De vuelta en su habitación, Andrés mira el monitor de su computadora con creciente desesperación. El porcentaje de compilado es del 97%. Aún faltan algunos minutos para que la tarea esté completa. Su pulso se acelera. Eso no está bien.

Se levanta de la cómoda silla y respira hondo cinco veces. Los latidos de su corazón vuelven a estabilizarse. Cierra los ojos y pasa saliva. Un pulso alterado no es bueno en ningún caso, menos si tu corazón ha cargado un marcapasos desde los 6 años.

Un pitido lo saca de sus ensoñaciones. El código está listo. “¡Es increíble!” piensa Andrés mientras observa la pantalla con un numero 100 parpadeante. Al fin las noches de desvelo han valido la pena. Bueno, al menos eso parece, va a ser necesario probar la eficiencia del código con una “misión de campo”.

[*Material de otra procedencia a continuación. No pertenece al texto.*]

-- ==== Sys2Proof/Machine/TariffCommands.lean ====
section
/-! DEFINITION. The commands of the Price Unit (Chapter 2), WRITE and READ TARIFF, WRITE and READ
SCHEDULE, and SET GLOBALS of the Host Link Interface (Chapter 9). -/

namespace Sys2Proof.Machine

/-- WRITE TARIFF's work: the checks of R33, then the replacement of R34. -/
def writeTariffWork (letter : Nat) (f : TariffForm) (s : State) : State × Response :=
  match fourOf letter with
  | none => unchanged (bare .invalid) s
  | some l =>
    if f.valid then
      ({ s with tariffs := s.tariffs.set l f.table }, answer .ok (reserveBytes f.table.reserve))
    else unchanged (bare .invalid) s

/-- WRITE TARIFF. -/
def execWriteTariff (letter : Nat) (f : TariffForm) (s : State) : Host.Outcome State Fault Refusal :=
  s.hostCommand (.writeTariff letter f) (writeTariffWork letter f)

/-- READ TARIFF's response (R35). -/
def State.readTariffResponse (s : State) (letter : Nat) : Response :=
  match fourOf letter with
  | none => bare .invalid
  | some l => answer .ok (tariffBytes s.tariffs[l])

/-- READ TARIFF. -/
def execReadTariff (letter : Nat) (s : State) : Host.Outcome State Fault Refusal :=
  s.hostCommand (.readTariff letter) fun s => (s, s.readTariffResponse letter)

/-- WRITE SCHEDULE's work (R38). -/
def writeScheduleWork (number : Nat) (f : ScheduleForm) (s : State) : State × Response :=
  match fourOf number with
  | none => unchanged (bare .invalid) s
  | some n =>
    if f.valid then ({ s with schedules := s.schedules.set n f.table }, bare .ok)
    else unchanged (bare .invalid) s

/-- WRITE SCHEDULE. -/
def execWriteSchedule (number : Nat) (f : ScheduleForm) (s : State) : Host.Outcome State Fault Refusal :=
  s.hostCommand (.writeSchedule number f) (writeScheduleWork number f)

/-- READ SCHEDULE's response (R39). -/
def State.readScheduleResponse (s : State) (number : Nat) : Response :=
  match fourOf number with
  | none => bare .invalid
  | some n => answer .ok (scheduleBytes s.schedules[n])

/-- READ SCHEDULE. -/
def execReadSchedule (number : Nat) (s : State) : Host.Outcome State Fault Refusal :=
  s.hostCommand (.readSchedule number) fun s => (s, s.readScheduleResponse number)

/-- SET GLOBALS' work (R191). -/
def setGlobalsWork (settings : Option GlobalsForm) (s : State) : State × Response :=
  match settings with
  | none => unchanged (answer .ok (globalsBytes s.globals)) s
  | some f =>
    match f.taken with
    | none => unchanged (bare .invalid) s
    | some g => ({ s with globals := g }, answer .ok (globalsBytes g))

/-- SET GLOBALS. -/
def execSetGlobals (settings : Option GlobalsForm) (s : State) : Host.Outcome State Fault Refusal :=
  s.hostCommand (.setGlobals settings) (setGlobalsWork settings)

end Sys2Proof.Machine
end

Vuelve a tomar asiento frente a la computadora y saca un papel de su bolsillo. Es el número del celular robado de Doña Martha, la tendera.

Es ahora o nunca— dice en voz alta para darse valor.

Luego ejecuta algunos comandos en el teclado y una pantalla multicolor con imágenes en alta definición hace su aparición. Hay cinco cuadros vacíos que contienen diferentes leyendas en forma de encabezado: <<Modelo del equipo>>, <<Nivel de Batería>>, <<Ubicación satelital>>, <<Cámara Frontal>> y <<Cámara trasera>>

Una pequeña barra de búsqueda se alza con timidez en la esquina superior derecha. Andrés posiciona el cursor sobre ella y digita los 8 números del celular de su vecina comerciante. Los cuadros vacíos comienzan a llenarse poco a poco. En ‘modelo del equipo’ aparecen las siglas ZMX-444 y una fotografía de un teléfono móvil con una pantalla gigantesca enmarcada por una carcasa naranja. Andrés deja escapar un bufido; es bastante notorio que la apariencia de aquel aparato le desagrada bastante.

En ‘nivel de batería’ puede apreciarse un grande y claro <<98%>>

La ventana de ubicación satelital muestra la intersección entre Hidalgo y Avenida Palomas: es una tienda de conveniencia. Los maleantes de seguro se están preparando para un nuevo asalto.

Finalmente, los cuadros de cámara frontal y trasera comienzan a transmitir algunas imágenes: el lente posterior muestra un anuncio bastante grande con el logotipo de la tienda, mientras la cámara delantera enfoca con nitidez a un par de jóvenes con sendas gorras negras y gafas oscuras.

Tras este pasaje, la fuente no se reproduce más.